Research project: Shaping Worlds, Shifting Genres: Literary Terraforming 1850–1950
The research project examines German-language literary texts and silent film productions from the nineteenth and twentieth centuries that engage with small- to large-scale transformations of the Earth. In doing so, it traces the terrestrial prehistory of those imaginaries that, since Jack Williamson’s Collision Orbit (1942), have been framed under the concept of terraforming and popularized as a classic trope of science fiction.
Literary terraforming, according to the project’s underlying hypothesis, generates multidimensional oppositions between human labor and nonhuman forces. These forces manifest in contradictory formations – e.g., as physical energy, as extraterrestrial colonization, or as personified magical helpers. Their representation, in turn, calls for highly diverse stylistic means, often drawing on incompatible literary archetypes from fairy tale, tragedy, epic, social drama, or science fiction. As a result, the terrestrial tradition of geoconstructivist fantasies enacts a constitutive genre-shifting by referencing archetypes from both realist and fantastic traditions as well as from autotelic and engaged literature. Shaping worlds thus becomes legible as an uneven contest of powers – not only between “power” in its energetic, physiological, and socio-economic manifestations but also between innerliterary worldbuilding and the genre-historical possibilities for the anthropogenic (re-)shaping of worlds.

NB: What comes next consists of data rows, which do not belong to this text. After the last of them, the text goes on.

-- ==== Sys2Proof/Machine/Dispatch.lean ====
section
/-! DEFINITION. The rule of each state (30_encoding.md R80): one arm per row of the opcode table. -/

namespace Sys2Proof.Machine

def exec (i : Instr) (s : State) : Host.Outcome State Fault Refusal :=
  match i with
  | .arm => Sys2Proof.Machine.execArm s
  | .interWait => Sys2Proof.Machine.execInterWait s
  | .startHi => Sys2Proof.Machine.execStartHi s
  | .startWait => Sys2Proof.Machine.execStartWait s
  | .startLo => Sys2Proof.Machine.execStartLo s
  | .release => Sys2Proof.Machine.execRelease s
  | .respWait => Sys2Proof.Machine.execRespWait s
  | .presence => Sys2Proof.Machine.execPresence s
  | .waitHi => Sys2Proof.Machine.execWaitHi s
  | .waitLo => Sys2Proof.Machine.execWaitLo s
  | .bitWait => Sys2Proof.Machine.execBitWait s
  | .sample => Sys2Proof.Machine.execSample s
  | .check => Sys2Proof.Machine.execCheck s
  | .report => Sys2Proof.Machine.execReport s
  | .cancelled => Sys2Proof.Machine.execCancelled s
  | .reservedF => Sys2Proof.Machine.execReservedF s

end Sys2Proof.Machine
end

The aim of the project is to identify the procedures through which literary terraforming sustains an ongoing and multidimensional opposition between human labor and nonhuman forces. To this end, it deliberately intertwines and contrasts the fields of environmental studies, labour studies, and genre theory. At the same time, it expands contemporary research on worldbuilding from an ecocritical perspective.